- _What the task asks_: Lines to restate from the data below: from the one containing "def adcCode (x" to the one containing "none => (0, false)", both included. Give them again exactly, and only them.

** Opening Task inputs block **

-- ==== Sys2Proof/Machine/Dsp.lean ====
section
/-! DEFINITION. The sample streams of the path chains, from the ADC to the symbols of Massif and the power meter (R74 to R92) and from
Massif to the DAC (R97 to R115). A stream is a function of the sample's number, sample 0 lying at C = 0 at the pins; the state holds the
ADC samples and the symbols that the streams are made from. Filters are FIR filters whose impulse responses are open (log 11). -/
namespace Sys2Proof.Machine

/-- A sample inside a chain, with its over-range flag (R90). -/
structure Sig where
  i : Rat := 0
  q : Rat := 0
  flag : Bool := false
  deriving DecidableEq, Repr

/-- A stream. -/
abbrev Stream := Int → Sig

namespace Dsp

/-! ### Stages -/

/-- Sum over a run of sample numbers. -/
def tally (lo : Int) (n : Nat) (f : Int → Nat) : Nat := sumL ((List.range n).map fun j => f (lo + j))
/-- The rounded components, before saturation (R84, R99). -/
def rounded (s : Sig) : IQ := ⟨croundQ s.i, croundQ s.q⟩
/-- A stage's output: rounded, then saturated to 16 bits, with its flag (R84, R90). -/
def quant (x : Stream) : Stream := fun n => let z := satIQ (rounded (x n)); { i := z.i, q := z.q, flag := (x n).flag }
/-- Components that a stage's output saturates in `n` samples from `lo` on. -/
def sats (x : Stream) (lo : Int) (n : Nat) : Nat := tally lo n fun m => satCount (rounded (x m))
/-- Zero ahead of a restart at sample `at_` (R95, R113). -/
def from_ (at_ : Int) (x : Stream) : Stream := fun n => if n < at_ then {} else x n
/-- A filter from one rate to another: `up` - 1 zeros put behind every sample, the impulse response, every `down`-th sample kept. The
flag is the OR over the inputs within the response (R90). -/
def fir (f : Config.Filter) (up down : Nat) (x : Stream) : Stream := fun n =>
  let t := (Config.taps f).zipIdx.map fun a => (a.1, (down : Int) * n + Config.lead f - a.2)
  let l := (t.filter fun a => a.2 % (up : Int) = 0).map fun a => (a.1, x (a.2 / (up : Int)))
  { i := l.foldl (fun s a => s + a.1 * a.2.i) 0, q := l.foldl (fun s a => s + a.1 * a.2.q) 0, flag := l.any fun a => a.2.flag }
/-- Sine and cosine of a 48-bit phase, taken to 18 bits (R80). -/
def ncoSin (phase : Nat) : Rat := Config.ncoSin (phase / 2 ^ 30 % 2 ^ 18)
def ncoCos (phase : Nat) : Rat := Config.ncoSin ((phase / 2 ^ 30 + 2 ^ 16) % 2 ^ 18)
/-- Phase of an NCO at sample n, its accumulator cleared at sample `base` (R81, R101). -/
def phaseAt (ftw : Nat) (base n : Int) : Nat := ((n - base) * ftw % (2 ^ 48 : Int)).toNat
/-- A stream turned by e^(j·phase), or by its conjugate where `down` holds, times a scale. -/
def turned (scale : Rat) (ftw : Nat) (base : Int) (down : Bool) (x : Stream) : Stream := fun n =>
  let c := scale * ncoCos (phaseAt ftw base n)
  let s := scale * ncoSin (phaseAt ftw base n) * (if down then -1 else 1)
  { i := (x n).i * c - (x n).q * s, q := (x n).i * s + (x n).q * c, flag := (x n).flag }
/-- Sample n of a stream that a stage has rounded. -/
def iq (x : Stream) (n : Int) : IQ := rounded (x n)
/-- A rounded sample as a stream's sample. -/
def sig (z : IQ) (flag : Bool := false) : Sig := { i := z.i, q := z.q, flag := flag }
/-- A stream times the Q2.14 gain that each of its samples meets, before saturation (R85, R106). -/
def times (g : Int → IQ) (x : Stream) : Stream := fun n => sig (gained (g n) (iq x n)) (x n).flag
/-- A stream under the delay that each of its samples meets: `step` samples for each whole Scree sample, in a buffer, and an interpolator whose
response `f` gives by the tap (R78, R106). The eight samples of the nominal setting belong to the path's latency and are taken out
(R87, R97). A change of the trims repeats or drops samples of the buffer (R79). -/
def delayBy (step : Int) (f : Nat → Config.Filter) (t : Int → Trim) (x : Stream) : Stream := fun n =>
  fir (f (t n).tap) 1 1 (fun m => x (m - step * (t m).int)) n
/-- C at which sample n of a rate in Hz lies, in whole cc. -/
def ccOf (rate : Nat) (n : Int) : Nat := n.toNat * Config.fc / rate
/-- The trim in force at C = c: `now`, or an earlier one of `old`, newest first, each given with the C up to which it held. -/
def trimAt (now : Trim) (old : List (Nat × Trim)) (c : Nat) : Trim :=
  (((old.filter fun o => decide (c < o.1)).getLast?).map (·.2)).getD now
/-- Number of the first sample of a rate in Hz at or after C = c. -/
def firstAt (rate c : Nat) : Nat := ceilDiv (c * rate) Config.fc
/-- Samples of a rate from C = c on, `cc` cycles long. -/
def samplesIn (rate c cc : Nat) : Nat := firstAt rate (c + cc) - firstAt rate c

/-! ### Transforms (R87, R88, R98) -/

/-- sin and cos of 2π a / n, n a multiple of 4, to within 10^-29. -/
def sinOf (a n : Nat) : Rat :=
  let r := a % n
  let quarter := fun b => (sinTerms (pi30 * 2 * b / n) 22 0 (pi30 * 2 * b / n : Nat) : Rat) / (10 ^ 30 : Nat)
  match 4 * r / n with
  | 0 => quarter r
  | 1 => quarter (n / 2 - r)
  | 2 => -quarter (r - n / 2)
  | _ => -quarter (n - r)
def cosOf (a n : Nat) : Rat := sinOf (a + n / 4) n
/-- The exponent s of the transforms (R88, R98). -/
def fftShift (n : Nat) : Nat := (Nat.clog 2 n + 1) / 2
/-- Subcarrier m of a carrier lies in bin m mod N (R87, R98). -/
def bin (m : Int) (n : Nat) : Nat := (m % (n : Int)).toNat
/-- X(m) of R88 of the N samples of the FFT window, turned by the window factor of R87, before rounding. -/
def fftOut (n : Nat) (x : Nat → Sig) (m : Int) : Sig :=
  let b := bin m n
  let w := windowLead n
  let l := (List.range n).map fun j =>
    let a := ((b * (n + w - j % n)) % n : Nat)
    let c := cosOf a n
    let s := sinOf a n
    ((x j).i * c - (x j).q * s, (x j).i * s + (x j).q * c, (x j).flag)
  { i := l.foldl (fun s a => s + a.1) 0 / (2 ^ fftShift n : Nat), q := l.foldl (fun s a => s + a.2.1) 0 / (2 ^ fftShift n : Nat)
    flag := l.any fun a => a.2.2 }
/-- x[j] of R98 from the filled bins: signed subcarrier and value. -/
def ifftOut (n : Nat) (l : List (Int × IQ)) (j : Nat) : Sig :=
  let t := l.map fun a =>
    let e := bin a.1 n * j % n
    ((a.2.i : Rat) * cosOf e n - a.2.q * sinOf e n, (a.2.i : Rat) * sinOf e n + a.2.q * cosOf e n)
  { i := t.foldl (fun s a => s + a.1) 0 / (2 ^ fftShift n : Nat), q := t.foldl (fun s a => s + a.2) 0 / (2 ^ fftShift n : Nat) }

end Dsp

namespace Hw
open Dsp

/-- C at which the slot in force took effect: the NCO accumulators are cleared there (R81, R101). -/
def enteredC (h : Hw) : Nat := match h.mode.enteredAt with
  | some e => h.tim.c - (h.up - e)
  | none => 0
/-- PRESET of the slot in force. -/
def preset (h : Hw) : Nat := h.slotField (·.preset)
/-- A minimum-phase preset (Table 4.3). -/
def minPhase (preset : Nat) : Bool := preset == 1 || preset == 3
/-- FFT size of carrier c of the slot in force; 0 where it has none. -/
def fftN (h : Hw) (c : Nat) : Nat := match h.slotNow, h.carrierNow c with
  | some sl, some x => if sl.isSpur then 0 else fftSize ((nRb x.bw x.scs).getD 0)
  | _, _ => 0
/-- Spacing code of carrier c. -/
def scsOf (h : Hw) (c : Nat) : Nat := ((h.carrierNow c).map (·.scs)).getD 0
/-- FFT rate of carrier c in Hz. -/
def fftRate (h : Hw) (c : Nat) : Nat := h.fftN c * scsHz (h.scsOf c)
/-- Half-band stages of carrier c (R83): none in Spur. -/
def stages (h : Hw) (c : Nat) : Nat := if h.fftN c = 0 then 0 else ((h.carrierNow c).map (halfBands h.preset)).getD 0
/-- Carriers in use of the slot in force. -/
def carriersNow (h : Hw) : List Nat := List.range (h.slotField (·.nCarriers))

/-! ### Receive -/

/-- An ADC sample as the converter gives it: 12 bits, and a full-scale code where the flag is set (R75, R89). -/
def adcCode (x : Int × Bool) : Int × Bool := if x.2 then (if 0 ≤ x.1 then 2047 else -2048, true) else (clampZ (-2048) 2047 x.1, false)
/-- A full-scale code without the flag (R89). -/
def fullScale (x : Int × Bool) : Bool := !x.2 && (x.1 == 2047 || x.1 == -2048)
/-- ADC sample n of path p, 6 to a cc; 0 where the state lists none. -/
def adcAt (h : Hw) (p : Nat) (n : Int) : Int × Bool :=
  match (h.path p).adc.find? fun w => decide ((6 * w.c : Nat) ≤ n) with
  | some w => adcCode (w.x.getD (n - (6 * w.c : Nat)).toNat (0, false))
  | none => (0, false)
/-- The ADC stream of a path from its latest start on (R74, R95). -/
def adcStream (h : Hw) (p : Nat) : Stream :=
  from_ (6 * Nat.max (h.path p).rxFrom (h.path p).rxStart : Nat) fun n => { i := (h.adcAt p n).1, flag := (h.adcAt p n).2 }
/-- The trim in force at C = c of a path's receive and transmit side (R79, R106). -/
def rxTrimAt (h : Hw) (p c : Nat) : Trim := trimAt (h.path p).rxTrim (h.path p).rxOld c
def txTrimAt (h : Hw) (p c : Nat) : Trim := trimAt (h.path p).txTrim (h.path p).txOld c
/-- The stream after the delay line: 12 ADC samples for each whole step (R78). -/
def delayed (h : Hw) (p : Nat) : Stream := delayBy 12 .rxDelay (fun n => h.rxTrimAt p (ccOf 5898240000 n)) (h.adcStream p)
/-- The NCO product of a down-converter (R80, R84). A full-scale sine becomes one of magnitude 16,384 at the output of a gain of 1 (R85):
a code counts 16, half of a real sine falling on the mixed side. -/
def mixed (h : Hw) (p ftw : Nat) : Stream := turned 16 ftw (6 * h.enteredC : Nat) true (h.delayed p)
/-- The preset's decimation (R82). -/
def decimated (h : Hw) (p ftw preset : Nat) : Stream :=
  fir (.decimate preset) 1 (5898240000 / presetRate preset) (quant (h.mixed p ftw))
/-- The gain (R85). -/
def scaled (h : Hw) (p ftw preset : Nat) : Stream :=
  times (fun n => (h.rxTrimAt p (ccOf (presetRate preset) n)).gain) (quant (h.decimated p ftw preset))
/-- NCO word of carrier c (R80). -/
def carrierFtw (h : Hw) (c : Nat) : Nat := ((h.carrierNow c).map fun x => rxFtw (2 * x.rf)).getD 0
/-- The monitor stream (R91). -/
def monitor (h : Hw) (p : Nat) : Stream := quant (h.scaled p h.midFtw 0)
/-- The 16-bit stream of carrier c at the preset output, which Spur beams take (R88, R139). -/
def presetStream (h : Hw) (p c : Nat) : Stream := quant (h.scaled p (h.carrierFtw c) h.preset)
/-- A carrier's stream after `k` half-band stages, the last unrounded (R83). -/
def halved (h : Hw) (p c : Nat) : Nat → Stream
  | 0 => h.scaled p (h.carrierFtw c) h.preset
  | k + 1 => fun n => fir (.halfBand (minPhase h.preset)) 1 2 (quant (halved h p c k)) n
/-- A carrier's stream at the FFT rate. -/
def fftStream (h : Hw) (p c : Nat) : Stream := quant (h.halved p c (h.stages c))
/-- First sample of the FFT window of carrier c's symbol that opens on tick k (R87). -/
def fftStart (h : Hw) (c k : Nat) : Nat :=
  let n := h.fftN c
  firstAt (h.fftRate c) (h.tickAt k) + prefixLen n (h.scsOf c) (k % ticksPerHalf h.scs == 0) - windowLead n
/-- Subcarrier m of the symbol of tick k, before rounding (R87, R88). -/
def ulRaw (h : Hw) (p c k : Nat) (m : Int) : Sig :=
  let n := h.fftN c
  let z := fftOut n (fun j => h.fftStream p c ((h.fftStart c k + j : Nat) : Int)) m
  { z with i := z.i + Config.fftInner p c k (bin m n) 0, q := z.q + Config.fftInner p c k (bin m n) 1 }
/-- N_RB of carrier c. -/
def nRbNow (h : Hw) (c : Nat) : Nat := ((h.carrierNow c).map fun x => (nRb x.bw x.scs).getD 0).getD 0
/-- The value of subcarrier `sc`, counted from the lower edge, of path p's symbol of tick k (R88). -/
def ulSymbol (h : Hw) (p c k sc : Nat) : IQ := satIQ (rounded (h.ulRaw p c k ((sc : Int) - 6 * h.nRbNow c)))
/-- The symbol of tick k is flagged on path p (R90). -/
def ulFlag (h : Hw) (p c k : Nat) : Bool := (h.ulRaw p c k 0).flag
/-- Sample n of window k of the stream that Spur beams take: that of carrier 0 under Scree minimum phase, the only preset of a Spur slot
(log 92). A request that a fallback finds admitted takes the same stream of the slot in force (R28; log 117). -/
def spurSample (h : Hw) (p k n : Nat) : Sig :=
  quant (h.scaled p (h.carrierFtw 0) 1) ((firstAt 491520000 (h.tickAt k) + n : Nat) : Int)
/-- What an uplink request combines (R125, R139): every path's FFT outputs of its subcarriers, or in Spur the samples of its blocks, and
the paths with a flagged symbol or sample among them (R90). -/
def ulFormed (h : Hw) (u : UlItem) : List (List IQ) × List Nat :=
  let ps := List.range 64
  if u.spur then
    let ns := (List.range (64 * u.count)).map (64 * u.start + ·)
    (ps.map fun p => ns.map fun n => rounded (h.spurSample p u.target n), ps.filter fun p => ns.any fun n => (h.spurSample p u.target n).flag)
  else
    (ps.map fun p => (List.range (12 * u.count)).map fun m => h.ulSymbol p u.carrier u.target (12 * u.start + m),
      ps.filter fun p => h.ulFlag p u.carrier u.target)
/-- Window k closes: the requests of the symbols and windows that end with it keep what they combine. -/
def keepUl (h : Hw) (k : Nat) : Hw :=
  h.onFhl fun f => { f with ul := f.ul.map fun u => if u.closing = k + 1 then { u with formed := some (h.ulFormed u) } else u }
/-- Components that a path's down-converters saturate in `cc` cycles from C = c0 on: NCO products, decimation, gain, half-band stages
(R84, Table 4.8). -/
def ddcSats (h : Hw) (p c0 cc : Nat) : Nat :=
  let conv := fun ftw preset =>
    sats (h.mixed p ftw) (6 * c0 : Nat) (6 * cc) +
      sats (h.decimated p ftw preset) (firstAt (presetRate preset) c0 : Nat) (samplesIn (presetRate preset) c0 cc) +
      sats (h.scaled p ftw preset) (firstAt (presetRate preset) c0 : Nat) (samplesIn (presetRate preset) c0 cc)
  conv h.midFtw 0 + sumL (h.carriersNow.map fun c => conv (h.carrierFtw c) h.preset +
    sumL ((List.range (h.stages c)).map fun i => let r := presetRate h.preset / 2 ^ (i + 1)
      sats (h.halved p c (i + 1)) (firstAt r c0 : Nat) (samplesIn r c0 cc)))
/-- Components that the FFTs of the symbols that close with window k saturate, inside and at the output (Table 4.8). -/
def fftSats (h : Hw) (p k : Nat) : Nat :=
  match h.slotNow with
  | none => 0
  | some sl => sumL (h.carriersNow.map fun c =>
    let span := sl.span h.scs c
    if h.fftN c = 0 || (k + 1) % span != 0 then 0
    else
      let k0 := k + 1 - span
      Config.fftSatIn p c k0 + tally (-6 * h.nRbNow c : Int) (12 * h.nRbNow c) fun m => satCount (rounded (h.ulRaw p c k0 m)))
/-- The power meter over `cc` cycles from C = c0 on, in 0.01 dB over a sine at 0 dBFS (R92; log 12). -/
def meter (h : Hw) (p c0 cc : Nat) : Int :=
  let n := samplesIn 491520000 c0 cc
  let x := fun m => let s := h.monitor p m; s.i * s.i + s.q * s.q
  Config.decibel (((List.range n).foldl (fun a j => a + x (firstAt 491520000 c0 + j : Nat)) 0) / ((n * 16384 * 16384 : Nat) : Rat))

** Closing Task inputs block **

- _Expected answer_:
def adcCode (x : Int × Bool) : Int × Bool := if x.2 then (if 0 ≤ x.1 then 2047 else -2048, true) else (clampZ (-2048) 2047 x.1, false)
/-- A full-scale code without the flag (R89). -/
def fullScale (x : Int × Bool) : Bool := !x.2 && (x.1 == 2047 || x.1 == -2048)
/-- ADC sample n of path p, 6 to a cc; 0 where the state lists none. -/
def adcAt (h : Hw) (p : Nat) (n : Int) : Int × Bool :=
  match (h.path p).adc.find? fun w => decide ((6 * w.c : Nat) ≤ n) with
  | some w => adcCode (w.x.getD (n - (6 * w.c : Nat)).toNat (0, false))
  | none => (0, false)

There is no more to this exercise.